Debt to total assets averages 45.7%, and the cash flow to
total assets for the sample companies is slightly below their
industry averages. Absolute total accruals to total assets
average 9.9% (mean) and 7% (median). The magnitudes of
the correlations between the independent variables is small
enough that multicollinearity is not a major problem in
interpreting the regression coefficients (Judge et al., 1988,
p. 868).
3. Results
3.1. Univariate results
Table 2 shows the test results for differences in DAC
across subsamples formed on the basis of SFCF, auditor,
audit tenure, and institutional share ownership. In panel
A, average (mean and median) DAC are reported for
observations with high and low SFCF. Observations with
high SFCF have higher DAC. The differences are significant at the .01 level (t test for means) and the .10 level
(one-tail Wilcoxon Z test for distributions). This finding is
consistent with our hypothesis. Companies with high
SFCF tend to use income-increasing DAC to boost
reported earnings.
Panel B reports DAC across Big 6 and non-Big 6
partitions.

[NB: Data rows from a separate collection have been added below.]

/-- 42_tonemap R219, R211, R212: MAPPX responds the range-mapper's output of each channel of the rounded pixel, neither
clamped nor quantized, and changes nothing else; where PIXCOORD gives no pixel it raises OutOfBounds and responds
nothing. -/
def Obligations.MappxRespondsTheRangeMap : Prop :=
  (∀ (s : State) (x y : Word), s.status.halted = false →
    (∀ px py : Nat, pixcoord s.params x y = some (px, py) →
      ∃ w0 w1 w2 w3 d,
        exec (.mappx x y) s = .next { s with responses := s.responses ++ [w0, w1, w2, w3], draws := d } ∧
        Answers (MapValue s .r (s.hdrRead (idx s.params px py .r))) w0 ∧
        Answers (MapValue s .g (s.hdrRead (idx s.params px py .g))) w1 ∧
        Answers (MapValue s .b (s.hdrRead (idx s.params px py .b))) w2 ∧
        Answers (MapValue s .a (s.hdrRead (idx s.params px py .a))) w3) ∧
    (pixcoord s.params x y = none → exec (.mappx x y) s = .next (Faulted s 1 0x31 (.outOfBounds x y)))) ∧
    (∀ x y : Word, encode (.mappx x y) = [0x0000000000000031, x, y]) ∧ OtherHeadersFault 0x31 2 0

/-- 43_config R237, 41_compositor R184: EXTRACT responds the clipped size and then the elements of the rectangle row by
row, and changes nothing else; an EMPTY rectangle gives one zero word, a bad one BadOperand and no response. -/
def Obligations.ExtractStreamsTheRectangle : Prop :=
  (∀ (s : State) (x y w h : Word), s.params.legal → s.status.halted = false →
    match clip s.params x y w h with
    | .bad => exec (.extract x y w h) s = .next (Faulted s 4 0x32 (.badOperand [x, y, w, h]))
    | .empty => exec (.extract x y w h) s = .next { s with responses := s.responses ++ [0x0000000000000000] }
    | .rect r =>
      ∃ ws d, exec (.extract x y w h) s = .next { s with responses := s.responses ++ ws, draws := d } ∧
        ws.length = 1 + 4 * (r.x1 - r.x0) * (r.y1 - r.y0) ∧
        (∃ w0, ws[0]? = some w0 ∧ w0.toNat = (r.x1 - r.x0) + 2 ^ 32 * (r.y1 - r.y0)) ∧
        ∀ px py c, r.covers px py = true →
          ∃ e, ws[1 + 4 * ((py - r.y0) * (r.x1 - r.x0) + (px - r.x0)) + c.index]? = some e ∧
            Answers (F64.widen (s.hdrRead (idx s.params px py c))) e) ∧
    (∀ x y w h : Word, encode (.extract x y w h) = [0x0000000000000032, x, y, w, h]) ∧ OtherHeadersFault 0x32 4 0

/-- 43_config R230: a read-back command that does not fault changes no state but the response stream (and the number of
the model's free values). -/
def Obligations.ReadbackOnlyResponds : Prop :=
  ∀ (i : Instr) (s t : State), i.opName ∈ [OpName.readpx, .mappx, .extract, .rdreg] → exec i s = .next t →
    t.status = s.status → ∃ ws d, t = { s with responses := s.responses ++ ws, draws := d }

/-! ## The compositor and the tone-map -/

/-- 41_compositor R187, R188, 40_blend R142 to R145: BLENDPX merges its colour into the rounded pixel and tone-maps that
pixel; with DA = 1 the source alpha is 255 whatever the alpha word; where PIXCOORD gives no pixel both raise
OutOfBounds. -/
def Obligations.BlendpxMergesOnePixel : Prop :=
  (∀ (s : State) (x y r g b a : Word), s.Inv → s.status.halted = false →
    (∀ px py : Nat, pixcoord s.params x y = some (px, py) →
      (∃ t, exec (.blendpx x y r g b a) s = .next t ∧
        RectEffect s t { x0 := px, y0 := py, x1 := px + 1, y1 := py + 1 } fun qx qy c e =>
          Stores (MergeValue s (qy * s.params.width + qx)
            { r := F64.ofBits r, g := F64.ofBits g, b := F64.ofBits b, a := F64.ofBits a } c) e) ∧
      (∃ t, exec (.blendpxDa x y r g b a) s = .next t ∧
        RectEffect s t { x0 := px, y0 := py, x1 := px + 1, y1 := py + 1 } fun qx qy c e =>
          Stores (MergeValue s (qy * s.params.width + qx)
            { r := F64.ofBits r, g := F64.ofBits g, b := F64.ofBits b, a := F64.ofNat 255 } c) e)) ∧
    (pixcoord s.params x y = none →
      exec (.blendpx x y r g b a) s = .next (Faulted s 1 0x10 (.outOfBounds x y)) ∧
      exec (.blendpxDa x y r g b a) s = .next (Faulted s 1 0x10 (.outOfBounds x y)))) ∧
    (∀ x y r g b a : Word, encode (.blendpx x y r g b a) = [0x0000000000000010, x, y, r, g, b, a] ∧
      encode (.blendpxDa x y r g b a) = [0x0000000000008010, x, y, r, g, b, a]) ∧
    OtherHeadersFault 0x10 6 0x8000

/-- 41_compositor R189: FILLRECT merges the fill colour into every pixel of the clipped rectangle and tone-maps it. -/
def Obligations.FillrectMergesEveryPixel : Prop :=
  (∀ (s : State) (x y w h : Word), s.Inv → s.status.halted = false →
    RectCommand s (.fillrect x y w h) 0x11 x y w h fun px py c e =>
      Stores (MergeValue s (py * s.params.width + px)
        { r := F64.ofBits s.fill.r, g := F64.ofBits s.fill.g, b := F64.ofBits s.fill.b, a := F64.ofBits s.fill.a } c)
        e) ∧
    (∀ x y w h : Word, encode (.fillrect x y w h) = [0x0000000000000011, x, y, w, h]) ∧ OtherHeadersFault 0x11 4 0

/-- 41_compositor R191, R192: DRAWIMG merges the SURF bytes of every pixel of the clipped rectangle, as they were before
the command, into that pixel and tone-maps the rectangle. -/
def Obligations.DrawimgMergesTheSurfacePixels : Prop :=
  (∀ (s : State) (x y w h : Word), s.Inv → s.status.halted = false →
    RectCommand s (.drawimg x y w h) 0x13 x y w h fun px py c e =>
      Stores (MergeValue s (py * s.params.width + px)
        { r := F64.ofNat (s.surfRead ((py * s.params.width + px) * 4)).toNat
          g := F64.ofNat (s.surfRead ((py * s.params.width + px) * 4 + 1)).toNat
          b := F64.ofNat (s.surfRead ((py * s.params.width + px) * 4 + 2)).toNat
          a := F64.ofNat (s.surfRead ((py * s.params.width + px) * 4 + 3)).toNat } c) e) ∧
    (∀ x y w h : Word, encode (.drawimg x y w h) = [0x0000000000000013, x, y, w, h]) ∧ OtherHeadersFault 0x13 4 0

/-- 41_compositor R190: CLEARRECT stores +0.0 in every element of the clipped rectangle, whatever the mode, and
tone-maps it. -/
def Obligations.ClearrectZeroesTheRectangle : Prop :=
  (∀ (s : State) (x y w h : Word), s.Inv → s.status.halted = false →
    RectCommand s (.clearrect x y w h) 0x12 x y w h fun _ _ _ e => e = 0x00000000) ∧
    (∀ x y w h : Word, encode (.clearrect x y w h) = [0x0000000000000012, x, y, w, h]) ∧ OtherHeadersFault 0x12 4 0

/-- 42_tonemap R217, R218, R214 to R216: TONEMAP rewrites the SURF bytes of its clipped rectangle, TONEMAPALL those of
the whole buffer, each with one Present event; the HDR memory keeps its contents. -/
def Obligations.TonemapRewritesSurfOnly : Prop :=
  (∀ (s : State) (x y w h : Word), s.Inv → s.status.halted = false →
    RectCommand s (.tonemap x y w h) 0x20 x y w h (fun px py c e => e = s.hdrRead (idx s.params px py c)) ∧
    (∃ t, exec .tonemapall s = .next t ∧
      RectEffect s t { x0 := 0, y0 := 0, x1 := s.params.width, y1 := s.params.height } fun px py c e =>
        e = s.hdrRead (idx s.params px py c)) ∧
    ∀ t, exec (.tonemap x y w h) s = .next t ∨ exec .tonemapall s = .next t → t.hdr = s.hdr) ∧
    (∀ x y w h : Word, encode (.tonemap x y w h) = [0x0000000000000020, x, y, w, h]) ∧
    encode .tonemapall = [0x0000000000000021] ∧ OtherHeadersFault 0x20 4 0 ∧ OtherHeadersFault 0x21 0 0

/-- 41_compositor R185, R186, 20_memory R72, R77: no command changes an HDR element or a SURF byte outside the rectangle
it touches; a command that touches none changes neither memory. -/
def Obligations.CommandsTouchOnlyTheirRectangle : Prop :=
  ∀ (i : Instr) (s t : State) (k : Nat), s.Inv → exec i s = .next t →
    (∀ r, touchedRect i s = some r → r.coversIndex s.params k = false) →
    cellRead t.hdr k = s.hdrRead k ∧ cellRead t.surf k = s.surfRead k

/-- 41_compositor R184, R185, 00_scope R11: the order in which a rectangle command visits its pixels does not show, in
the merge, the clear or the tone-map. -/
def Obligations.PixelOrderDoesNotShow : Prop :=
  ∀ (s : State) (src : Nat × Nat → Quad F64) (l l' : List (Nat × Nat)), s.Inv → l.Perm l' → l.Nodup →
    (∀ q ∈ l, q.1 < s.params.width ∧ q.2 < s.params.height) →
    s.mergeAll src l = s.mergeAll src l' ∧ s.clearAll l = s.clearAll l' ∧ s.toneAll l = s.toneAll l'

Big-6-audited firms have lower DAC (significant at the .05 level using the one-tail t test and at the .01
level for the Wilcoxon Z test). Consistent with our expectations, Big 6 auditors appear to constrain managers
discretion in choosing income-increasing DAC. This evidence is consistent with studies that examined Big 6 and
accounting accruals in other contexts (Becker et al., 1998;
Kim et al., 2003; Francis et al., 1999), although we find
that the significance of the mean difference is marginal.
Panel C shows that firms with longer audit tenures have
lower DAC, and the mean difference is highly significant.
The results are directionally consistent with Myers et al.
(2003).
The division of the sample into high and low institutional
shareholdings appears to have no impact on DAC (Panel D).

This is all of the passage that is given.